OPINION FILED DECEMBER 23, 1981.

GEORGE GODARE, PLAINTIFF-APPELLEE,

v.

STERLING STEEL CASTING CO., DEFENDANT-APPELLANT.



APPEAL from the Circuit Court of St. Clair County; the Hon. RICHARD P. GOLDENHERSH, Judge, presiding.

PRESIDING JUSTICE KARNS DELIVERED THE OPINION OF THE COURT:

Plaintiff, George Godare, brought this action in the Circuit Court of St. Clair County to recover pension benefits allegedly due from his former employer, Sterling Steel Casting Co. Defendant filed a counterclaim alleging that the complaint was subject to a mandatory arbitration procedure pursuant to a provision in the pension agreement. The trial court dismissed the counterclaim and on appeal we affirmed, holding that the Uniform Arbitration Act (Ill. Rev. Stat. 1979, ch. 10, par. 101 et seq.) was not applicable to the proceedings. (Godare v. Sterling Steel Casting Co. (1981), 96 Ill. App.3d 601, 421 N.E.2d 925.) On remand, the circuit court of St. Clair County entered judgment for the plaintiff and awarded him compensatory damages, prejudgment interest and punitive damages, finding that the decision of the Illinois Industrial Commission awarding plaintiff compensation for total and permanent disability, which award was confirmed by the circuit court and affirmed by the supreme court was res judicata as to the instant controversy. From that judgment, defendant takes this appeal.

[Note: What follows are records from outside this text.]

/-- Level monitors and capture units: a sample is the latest reading and moves the latches it passes; a threshold raises its event
once, and again only after a reading inside it by 2 °C or 10 mV; CLR resets the latches; a changed configuration and CLEAR reset a
capture unit, SNAP takes a copy as it rises (15:R350, R352, R353). -/
def Obligations.MonitorsAndCapture : Prop :=
  ∀ (s : State) (r : Nat),
    let d := s.dev
    let c := stamped d
    (∀ (core sram : BitVec 11) (temp : BitVec 12),
      let runs := d.populated r = true ∧ d.pins.mainPower = true ∧ d.pins.inVigil = false ∧ 7 ≤ d.boot.step
      let x := (d.ridge r).levels
      let low := fun (old new : BitVec 11) => if new.toNat < old.toNat then new else old
      let high := fun (old new : BitVec 11) => if old.toNat < new.toNat then new else old
      let y : Levels := { x with
        core := core, sram := sram, now := temp
        coreMin := low x.coreMin core, sramMin := low x.sramMin sram
        coreMax := high x.coreMax core, sramMax := high x.sramMax sram
        tMin := if temp.toInt < x.tMin.toInt then temp else x.tMin
        tMax := if x.tMax.toInt < temp.toInt then temp else x.tMax }
      let passed := [decide (y.tHigh.toInt < temp.toInt), decide (temp.toInt < y.tLow.toInt),
        decide (y.vHigh.toNat < core.toNat), decide (core.toNat < y.vLow.toNat)]
      let inside := [decide (temp.toInt + 8 ≤ y.tHigh.toInt), decide (y.tLow.toInt + 8 ≤ temp.toInt),
        decide (core.toNat + 10 ≤ y.vHigh.toNat), decide (y.vLow.toNat + 10 ≤ core.toNat)]
      let mark := fun (d : Dev) (f : BitVec 4 → BitVec 4) =>
        d.modRidge r fun z => { z with levels := { z.levels with raised := f z.levels.raised } }
      let judge := fun (d : Dev) (i : Nat) =>
        if passed.getD i false = true ∧ x.raised.getLsbD i = false then
          (mark d (· ||| (1#4 <<< i))).ridgeEvent r (if i = 0 ∨ i = 2 then 64 else 65)
            ((if i < 2 then temp.toNat else core.toNat) * 65536 + if i < 2 then 0 else 1)
        else if inside.getD i false = true then mark d (· &&& ~~~(1#4 <<< i)) else d
      (¬runs → leaves (.levelMonitorSample r core sram temp) s d) ∧
      (runs → r < d.ridges.length → leaves (.levelMonitorSample r core sram temp) s
        (judge (judge (judge (judge (d.modRidge r fun z => { z with levels := y }) 0) 1) 2) 3))) ∧
    (r < 8 → d.populated r = true →
      (d.boot.step = 10 → leaves (.levelClrLatch r) s (c.modRidge r fun z => { z with levels := { z.levels with
        coreMin := 0x7FF, sramMin := 0x7FF, coreMax := 0, sramMax := 0, tMin := 0x7FF, tMax := 0x800 } })) ∧
      (d.boot.step < 4 → leaves (.levelClrLatch r) s d) ∧
      (4 ≤ d.boot.step → d.boot.step ≠ 10 → leaves (.levelClrLatch r) s (ignored c .a (0xA8028 + 0x40 * r)))) ∧
    (∀ (u : Nat) (v : W64), u < 64 →
      let p := d.perfUnit u
      let unit := fun (p : PerfUnit) => { c with perf := assocSet c.perf u p }
      let set : PerfUnit := { p with
        seam := v.extractLsb' 0 13, all := v.getLsbD 13, group := v.extractLsb' 16 8, measure := v.extractLsb' 24 2 }
      let blank := fun (p : PerfUnit) => { p with now := Capture.blank, copy := Capture.blank }
      let clears := set ≠ p ∨ v.getLsbD 33 = true
      let q := if clears then blank set else set
      (d.boot.step = 10 →
        leaves (.perfCfgWrite u v) s (unit { q with
          snap := v.getLsbD 32, copy := if v.getLsbD 32 = true ∧ p.snap = false then q.now else q.copy }) ∧
        leaves (.perfSnap u) s (unit { p with snap := true, copy := if p.snap = false then p.now else p.copy }) ∧
        leaves (.perfClear u) s (unit (blank p))) ∧
      (d.boot.step < 4 → leaves (.perfCfgWrite u v) s d ∧ leaves (.perfSnap u) s d ∧ leaves (.perfClear u) s d) ∧
      (4 ≤ d.boot.step → d.boot.step ≠ 10 → let e := ignored c .a (0xA0000 + 0x100 * u)
        leaves (.perfCfgWrite u v) s e ∧ leaves (.perfSnap u) s e ∧ leaves (.perfClear u) s e))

On appeal, Sterling Steel denies that the award of workmen's compensation is res judicata with respect to plaintiff's entitlement to a pension. Defendant also denies that plaintiff has fulfilled the necessary conditions precedent for eligibility under the collectively bargained pension plan and denies that the trial court properly awarded prejudgment interest and punitive damages.

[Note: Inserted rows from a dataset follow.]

@[simp] theorem Dev.modLog_fuses (d : Dev) (f : LogBlock → LogBlock) : (d.modLog f).fuses = d.fuses := rfl
@[simp] theorem Dev.modLog_vigil (d : Dev) (f : LogBlock → LogBlock) : (d.modLog f).vigil = d.vigil := rfl
@[simp] theorem Dev.modLog_mode (d : Dev) (f : LogBlock → LogBlock) : (d.modLog f).mode = d.mode := rfl
@[simp] theorem Dev.modLog_prior (d : Dev) (f : LogBlock → LogBlock) : (d.modLog f).prior = d.prior := rfl
@[simp] theorem Dev.modLog_exported (d : Dev) (f : LogBlock → LogBlock) : (d.modLog f).exported = d.exported := rfl
@[simp] theorem Dev.modLog_modeCopy (d : Dev) (f : LogBlock → LogBlock) : (d.modLog f).modeCopy = d.modeCopy := rfl
@[simp] theorem Dev.modLog_lastMode (d : Dev) (f : LogBlock → LogBlock) : (d.modLog f).lastMode = d.lastMode := rfl
@[simp] theorem Dev.modLog_boot (d : Dev) (f : LogBlock → LogBlock) : (d.modLog f).boot = d.boot := rfl
@[simp] theorem Dev.modLog_fw (d : Dev) (f : LogBlock → LogBlock) : (d.modLog f).fw = d.fw := rfl
@[simp] theorem Dev.modLog_pins (d : Dev) (f : LogBlock → LogBlock) : (d.modLog f).pins = d.pins := rfl
@[simp] theorem Dev.modLog_tamp (d : Dev) (f : LogBlock → LogBlock) : (d.modLog f).tamp = d.tamp := rfl
@[simp] theorem Dev.modLog_linkA (d : Dev) (f : LogBlock → LogBlock) : (d.modLog f).linkA = d.linkA := rfl
@[simp] theorem Dev.modLog_linkB (d : Dev) (f : LogBlock → LogBlock) : (d.modLog f).linkB = d.linkB := rfl
@[simp] theorem Dev.modLog_cplTimeout (d : Dev) (f : LogBlock → LogBlock) : (d.modLog f).cplTimeout = d.cplTimeout := rfl
@[simp] theorem Dev.modLog_mq (d : Dev) (f : LogBlock → LogBlock) : (d.modLog f).mq = d.mq := rfl
@[simp] theorem Dev.modLog_quorum (d : Dev) (f : LogBlock → LogBlock) : (d.modLog f).quorum = d.quorum := rfl
@[simp] theorem Dev.modLog_seams (d : Dev) (f : LogBlock → LogBlock) : (d.modLog f).seams = d.seams := rfl
@[simp] theorem Dev.modLog_ridges (d : Dev) (f : LogBlock → LogBlock) : (d.modLog f).ridges = d.ridges := rfl
@[simp] theorem Dev.modLog_jobs (d : Dev) (f : LogBlock → LogBlock) : (d.modLog f).jobs = d.jobs := rfl
@[simp] theorem Dev.modLog_log (d : Dev) (f : LogBlock → LogBlock) : (d.modLog f).log = f d.log := rfl
@[simp] theorem Dev.modLog_power (d : Dev) (f : LogBlock → LogBlock) : (d.modLog f).power = d.power := rfl
@[simp] theorem Dev.modLog_perf (d : Dev) (f : LogBlock → LogBlock) : (d.modLog f).perf = d.perf := rfl
@[simp] theorem Dev.modLog_access (d : Dev) (f : LogBlock → LogBlock) : (d.modLog f).access = d.access := rfl
@[simp] theorem Dev.modLog_unsealed (d : Dev) (f : LogBlock → LogBlock) : (d.modLog f).unsealed = d.unsealed := rfl
@[simp] theorem Dev.modLog_trained (d : Dev) (f : LogBlock → LogBlock) : (d.modLog f).trained = d.trained := rfl
@[simp] theorem Dev.modLog_cacheMode (d : Dev) (f : LogBlock → LogBlock) : (d.modLog f).cacheMode = d.cacheMode := rfl
@[simp] theorem Dev.modLog_neighbour (d : Dev) (f : LogBlock → LogBlock) : (d.modLog f).neighbour = d.neighbour := rfl
@[simp] theorem Dev.modLog_decode (d : Dev) (f : LogBlock → LogBlock) : (d.modLog f).decode = d.decode := rfl
@[simp] theorem Dev.modLog_uses (d : Dev) (f : LogBlock → LogBlock) : (d.modLog f).uses = d.uses := rfl
@[simp] theorem Dev.modLog_clock (d : Dev) (f : LogBlock → LogBlock) : (d.modLog f).clock = d.clock := rfl
@[simp] theorem Dev.modLog_stamps (d : Dev) (f : LogBlock → LogBlock) : (d.modLog f).stamps = d.stamps := rfl
@[simp] theorem Dev.modLog_draws (d : Dev) (f : LogBlock → LogBlock) : (d.modLog f).draws = d.draws := rfl
@[simp] theorem Dev.modLog_nextJob (d : Dev) (f : LogBlock → LogBlock) : (d.modLog f).nextJob = d.nextJob := rfl

@[simp] theorem Dev.modAccess_fuses (d : Dev) (f : Access → Access) : (d.modAccess f).fuses = d.fuses := rfl
@[simp] theorem Dev.modAccess_vigil (d : Dev) (f : Access → Access) : (d.modAccess f).vigil = d.vigil := rfl
@[simp] theorem Dev.modAccess_mode (d : Dev) (f : Access → Access) : (d.modAccess f).mode = d.mode := rfl
@[simp] theorem Dev.modAccess_prior (d : Dev) (f : Access → Access) : (d.modAccess f).prior = d.prior := rfl
@[simp] theorem Dev.modAccess_exported (d : Dev) (f : Access → Access) : (d.modAccess f).exported = d.exported := rfl
@[simp] theorem Dev.modAccess_modeCopy (d : Dev) (f : Access → Access) : (d.modAccess f).modeCopy = d.modeCopy := rfl
@[simp] theorem Dev.modAccess_lastMode (d : Dev) (f : Access → Access) : (d.modAccess f).lastMode = d.lastMode := rfl
@[simp] theorem Dev.modAccess_boot (d : Dev) (f : Access → Access) : (d.modAccess f).boot = d.boot := rfl
@[simp] theorem Dev.modAccess_fw (d : Dev) (f : Access → Access) : (d.modAccess f).fw = d.fw := rfl
@[simp] theorem Dev.modAccess_pins (d : Dev) (f : Access → Access) : (d.modAccess f).pins = d.pins := rfl
@[simp] theorem Dev.modAccess_tamp (d : Dev) (f : Access → Access) : (d.modAccess f).tamp = d.tamp := rfl
@[simp] theorem Dev.modAccess_linkA (d : Dev) (f : Access → Access) : (d.modAccess f).linkA = d.linkA := rfl
@[simp] theorem Dev.modAccess_linkB (d : Dev) (f : Access → Access) : (d.modAccess f).linkB = d.linkB := rfl
@[simp] theorem Dev.modAccess_cplTimeout (d : Dev) (f : Access → Access) : (d.modAccess f).cplTimeout = d.cplTimeout := rfl
@[simp] theorem Dev.modAccess_mq (d : Dev) (f : Access → Access) : (d.modAccess f).mq = d.mq := rfl
@[simp] theorem Dev.modAccess_quorum (d : Dev) (f : Access → Access) : (d.modAccess f).quorum = d.quorum := rfl
@[simp] theorem Dev.modAccess_seams (d : Dev) (f : Access → Access) : (d.modAccess f).seams = d.seams := rfl
@[simp] theorem Dev.modAccess_ridges (d : Dev) (f : Access → Access) : (d.modAccess f).ridges = d.ridges := rfl
@[simp] theorem Dev.modAccess_jobs (d : Dev) (f : Access → Access) : (d.modAccess f).jobs = d.jobs := rfl
@[simp] theorem Dev.modAccess_log (d : Dev) (f : Access → Access) : (d.modAccess f).log = d.log := rfl
@[simp] theorem Dev.modAccess_power (d : Dev) (f : Access → Access) : (d.modAccess f).power = d.power := rfl
@[simp] theorem Dev.modAccess_perf (d : Dev) (f : Access → Access) : (d.modAccess f).perf = d.perf := rfl
@[simp] theorem Dev.modAccess_access (d : Dev) (f : Access → Access) : (d.modAccess f).access = f d.access := rfl
@[simp] theorem Dev.modAccess_unsealed (d : Dev) (f : Access → Access) : (d.modAccess f).unsealed = d.unsealed := rfl
@[simp] theorem Dev.modAccess_trained (d : Dev) (f : Access → Access) : (d.modAccess f).trained = d.trained := rfl
@[simp] theorem Dev.modAccess_cacheMode (d : Dev) (f : Access → Access) : (d.modAccess f).cacheMode = d.cacheMode := rfl
@[simp] theorem Dev.modAccess_neighbour (d : Dev) (f : Access → Access) : (d.modAccess f).neighbour = d.neighbour := rfl
@[simp] theorem Dev.modAccess_decode (d : Dev) (f : Access → Access) : (d.modAccess f).decode = d.decode := rfl
@[simp] theorem Dev.modAccess_uses (d : Dev) (f : Access → Access) : (d.modAccess f).uses = d.uses := rfl
@[simp] theorem Dev.modAccess_clock (d : Dev) (f : Access → Access) : (d.modAccess f).clock = d.clock := rfl
@[simp] theorem Dev.modAccess_stamps (d : Dev) (f : Access → Access) : (d.modAccess f).stamps = d.stamps := rfl
@[simp] theorem Dev.modAccess_draws (d : Dev) (f : Access → Access) : (d.modAccess f).draws = d.draws := rfl
@[simp] theorem Dev.modAccess_nextJob (d : Dev) (f : Access → Access) : (d.modAccess f).nextJob = d.nextJob := rfl

@[simp] theorem Dev.modLink_fuses (d : Dev) (l : Lk) (f : Link → Link) : (d.modLink l f).fuses = d.fuses := by cases l <;> rfl
@[simp] theorem Dev.modLink_vigil (d : Dev) (l : Lk) (f : Link → Link) : (d.modLink l f).vigil = d.vigil := by cases l <;> rfl
@[simp] theorem Dev.modLink_mode (d : Dev) (l : Lk) (f : Link → Link) : (d.modLink l f).mode = d.mode := by cases l <;> rfl
@[simp] theorem Dev.modLink_prior (d : Dev) (l : Lk) (f : Link → Link) : (d.modLink l f).prior = d.prior := by cases l <;> rfl
@[simp] theorem Dev.modLink_exported (d : Dev) (l : Lk) (f : Link → Link) : (d.modLink l f).exported = d.exported := by cases l <;> rfl
@[simp] theorem Dev.modLink_modeCopy (d : Dev) (l : Lk) (f : Link → Link) : (d.modLink l f).modeCopy = d.modeCopy := by cases l <;> rfl
@[simp] theorem Dev.modLink_lastMode (d : Dev) (l : Lk) (f : Link → Link) : (d.modLink l f).lastMode = d.lastMode := by cases l <;> rfl
@[simp] theorem Dev.modLink_boot (d : Dev) (l : Lk) (f : Link → Link) : (d.modLink l f).boot = d.boot := by cases l <;> rfl
@[simp] theorem Dev.modLink_fw (d : Dev) (l : Lk) (f : Link → Link) : (d.modLink l f).fw = d.fw := by cases l <;> rfl
@[simp] theorem Dev.modLink_pins (d : Dev) (l : Lk) (f : Link → Link) : (d.modLink l f).pins = d.pins := by cases l <;> rfl
@[simp] theorem Dev.modLink_tamp (d : Dev) (l : Lk) (f : Link → Link) : (d.modLink l f).tamp = d.tamp := by cases l <;> rfl
@[simp] theorem Dev.modLink_cplTimeout (d : Dev) (l : Lk) (f : Link → Link) : (d.modLink l f).cplTimeout = d.cplTimeout := by cases l <;> rfl
@[simp] theorem Dev.modLink_mq (d : Dev) (l : Lk) (f : Link → Link) : (d.modLink l f).mq = d.mq := by cases l <;> rfl
@[simp] theorem Dev.modLink_quorum (d : Dev) (l : Lk) (f : Link → Link) : (d.modLink l f).quorum = d.quorum := by cases l <;> rfl
@[simp] theorem Dev.modLink_seams (d : Dev) (l : Lk) (f : Link → Link) : (d.modLink l f).seams = d.seams := by cases l <;> rfl
@[simp] theorem Dev.modLink_ridges (d : Dev) (l : Lk) (f : Link → Link) : (d.modLink l f).ridges = d.ridges := by cases l <;> rfl
@[simp] theorem Dev.modLink_jobs (d : Dev) (l : Lk) (f : Link → Link) : (d.modLink l f).jobs = d.jobs := by cases l <;> rfl
@[simp] theorem Dev.modLink_log (d : Dev) (l : Lk) (f : Link → Link) : (d.modLink l f).log = d.log := by cases l <;> rfl
@[simp] theorem Dev.modLink_power (d : Dev) (l : Lk) (f : Link → Link) : (d.modLink l f).power = d.power := by cases l <;> rfl
@[simp] theorem Dev.modLink_perf (d : Dev) (l : Lk) (f : Link → Link) : (d.modLink l f).perf = d.perf := by cases l <;> rfl
@[simp] theorem Dev.modLink_access (d : Dev) (l : Lk) (f : Link → Link) : (d.modLink l f).access = d.access := by cases l <;> rfl
@[simp] theorem Dev.modLink_unsealed (d : Dev) (l : Lk) (f : Link → Link) : (d.modLink l f).unsealed = d.unsealed := by cases l <;> rfl
@[simp] theorem Dev.modLink_trained (d : Dev) (l : Lk) (f : Link → Link) : (d.modLink l f).trained = d.trained := by cases l <;> rfl
@[simp] theorem Dev.modLink_cacheMode (d : Dev) (l : Lk) (f : Link → Link) : (d.modLink l f).cacheMode = d.cacheMode := by cases l <;> rfl
@[simp] theorem Dev.modLink_neighbour (d : Dev) (l : Lk) (f : Link → Link) : (d.modLink l f).neighbour = d.neighbour := by cases l <;> rfl
@[simp] theorem Dev.modLink_decode (d : Dev) (l : Lk) (f : Link → Link) : (d.modLink l f).decode = d.decode := by cases l <;> rfl
@[simp] theorem Dev.modLink_uses (d : Dev) (l : Lk) (f : Link → Link) : (d.modLink l f).uses = d.uses := by cases l <;> rfl
@[simp] theorem Dev.modLink_clock (d : Dev) (l : Lk) (f : Link → Link) : (d.modLink l f).clock = d.clock := by cases l <;> rfl
@[simp] theorem Dev.modLink_stamps (d : Dev) (l : Lk) (f : Link → Link) : (d.modLink l f).stamps = d.stamps := by cases l <;> rfl
@[simp] theorem Dev.modLink_draws (d : Dev) (l : Lk) (f : Link → Link) : (d.modLink l f).draws = d.draws := by cases l <;> rfl
@[simp] theorem Dev.modLink_nextJob (d : Dev) (l : Lk) (f : Link → Link) : (d.modLink l f).nextJob = d.nextJob := by cases l <;> rfl

@[simp] theorem Dev.send_fuses (d : Dev) (l : Lk) (w : HostWrite) : (d.send l w).fuses = d.fuses := by cases l <;> rfl
@[simp] theorem Dev.send_vigil (d : Dev) (l : Lk) (w : HostWrite) : (d.send l w).vigil = d.vigil := by cases l <;> rfl
@[simp] theorem Dev.send_mode (d : Dev) (l : Lk) (w : HostWrite) : (d.send l w).mode = d.mode := by cases l <;> rfl
@[simp] theorem Dev.send_prior (d : Dev) (l : Lk) (w : HostWrite) : (d.send l w).prior = d.prior := by cases l <;> rfl
@[simp] theorem Dev.send_exported (d : Dev) (l : Lk) (w : HostWrite) : (d.send l w).exported = d.exported := by cases l <;> rfl
@[simp] theorem Dev.send_modeCopy (d : Dev) (l : Lk) (w : HostWrite) : (d.send l w).modeCopy = d.modeCopy := by cases l <;> rfl
@[simp] theorem Dev.send_lastMode (d : Dev) (l : Lk) (w : HostWrite) : (d.send l w).lastMode = d.lastMode := by cases l <;> rfl
@[simp] theorem Dev.send_boot (d : Dev) (l : Lk) (w : HostWrite) : (d.send l w).boot = d.boot := by cases l <;> rfl
@[simp] theorem Dev.send_fw (d : Dev) (l : Lk) (w : HostWrite) : (d.send l w).fw = d.fw := by cases l <;> rfl
@[simp] theorem Dev.send_pins (d : Dev) (l : Lk) (w : HostWrite) : (d.send l w).pins = d.pins := by cases l <;> rfl
@[simp] theorem Dev.send_tamp (d : Dev) (l : Lk) (w : HostWrite) : (d.send l w).tamp = d.tamp := by cases l <;> rfl
@[simp] theorem Dev.send_cplTimeout (d : Dev) (l : Lk) (w : HostWrite) : (d.send l w).cplTimeout = d.cplTimeout := by cases l <;> rfl
@[simp] theorem Dev.send_mq (d : Dev) (l : Lk) (w : HostWrite) : (d.send l w).mq = d.mq := by cases l <;> rfl
@[simp] theorem Dev.send_quorum (d : Dev) (l : Lk) (w : HostWrite) : (d.send l w).quorum = d.quorum := by cases l <;> rfl
@[simp] theorem Dev.send_seams (d : Dev) (l : Lk) (w : HostWrite) : (d.send l w).seams = d.seams := by cases l <;> rfl
@[simp] theorem Dev.send_ridges (d : Dev) (l : Lk) (w : HostWrite) : (d.send l w).ridges = d.ridges := by cases l <;> rfl
@[simp] theorem Dev.send_jobs (d : Dev) (l : Lk) (w : HostWrite) : (d.send l w).jobs = d.jobs := by cases l <;> rfl
@[simp] theorem Dev.send_log (d : Dev) (l : Lk) (w : HostWrite) : (d.send l w).log = d.log := by cases l <;> rfl
@[simp] theorem Dev.send_power (d : Dev) (l : Lk) (w : HostWrite) : (d.send l w).power = d.power := by cases l <;> rfl
@[simp] theorem Dev.send_perf (d : Dev) (l : Lk) (w : HostWrite) : (d.send l w).perf = d.perf := by cases l <;> rfl
@[simp] theorem Dev.send_access (d : Dev) (l : Lk) (w : HostWrite) : (d.send l w).access = d.access := by cases l <;> rfl
@[simp] theorem Dev.send_unsealed (d : Dev) (l : Lk) (w : HostWrite) : (d.send l w).unsealed = d.unsealed := by cases l <;> rfl
@[simp] theorem Dev.send_trained (d : Dev) (l : Lk) (w : HostWrite) : (d.send l w).trained = d.trained := by cases l <;> rfl
@[simp] theorem Dev.send_cacheMode (d : Dev) (l : Lk) (w : HostWrite) : (d.send l w).cacheMode = d.cacheMode := by cases l <;> rfl
@[simp] theorem Dev.send_neighbour (d : Dev) (l : Lk) (w : HostWrite) : (d.send l w).neighbour = d.neighbour := by cases l <;> rfl
@[simp] theorem Dev.send_decode (d : Dev) (l : Lk) (w : HostWrite) : (d.send l w).decode = d.decode := by cases l <;> rfl
@[simp] theorem Dev.send_uses (d : Dev) (l : Lk) (w : HostWrite) : (d.send l w).uses = d.uses := by cases l <;> rfl
@[simp] theorem Dev.send_clock (d : Dev) (l : Lk) (w : HostWrite) : (d.send l w).clock = d.clock := by cases l <;> rfl
@[simp] theorem Dev.send_stamps (d : Dev) (l : Lk) (w : HostWrite) : (d.send l w).stamps = d.stamps := by cases l <;> rfl
@[simp] theorem Dev.send_draws (d : Dev) (l : Lk) (w : HostWrite) : (d.send l w).draws = d.draws := by cases l <;> rfl
@[simp] theorem Dev.send_nextJob (d : Dev) (l : Lk) (w : HostWrite) : (d.send l w).nextJob = d.nextJob := by cases l <;> rfl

Plaintiff injured his back during the course of employment on July 10, 1975. At the time, plaintiff was an employee of defendant and a member of the United Steel Workers of America Local 1095, AFL-CIO. Plaintiff had been in defendant's employ for over 25 years and was 54 years of age at the time of his injury.

After leaving his employment, plaintiff filed an application for workmen's compensation benefits. He was examined by Dr. Lloyd Hill, an orthopedic surgeon, on May 20, 1976. Dr. Hill was of the opinion that plaintiff was permanently disabled from doing any work requiring physical labor. On July 7, 1976, a hearing was held before an arbitrator of the Illinois Industrial Commission. On July 9, 1976, the commission found that the plaintiff suffered from a total and permanent disability. This decision was affirmed by the Illinois Supreme Court. (Sterling Steel Casting Co. v. Industrial Com. (1979), 74 Ill.2d 273, 384 N.E.2d 1326.) Defendant has made all workmen's compensation payments to plaintiff in full compliance with the decision of the Industrial Commission.

On October 26, 1977, plaintiff applied for a disability pension pursuant to the pension plan between the Steel Workers Union and defendant. This plan has been in effect since 1957 and has been periodically amended to reflect increases in the amount of benefits payable.

Paragraph 2, section I of the pension agreement provides that an employee with 15 years of continuous service who, through some unavoidable cause, becomes "permanently incapacitated," shall be entitled to a disability pension. "Permanently incapacitated" is defined in the same section and paragraph as follows:

"a) if he has been totally disabled by bodily injury * * * so as to be prevented thereby from engaging in any occupation or employment for remuneration or profit and,

b) after such total disability shall have continued for a period of six consecutive months and, in the opinion of a qualified physician, it will be permanent and continuous during the remainder of his life * * *."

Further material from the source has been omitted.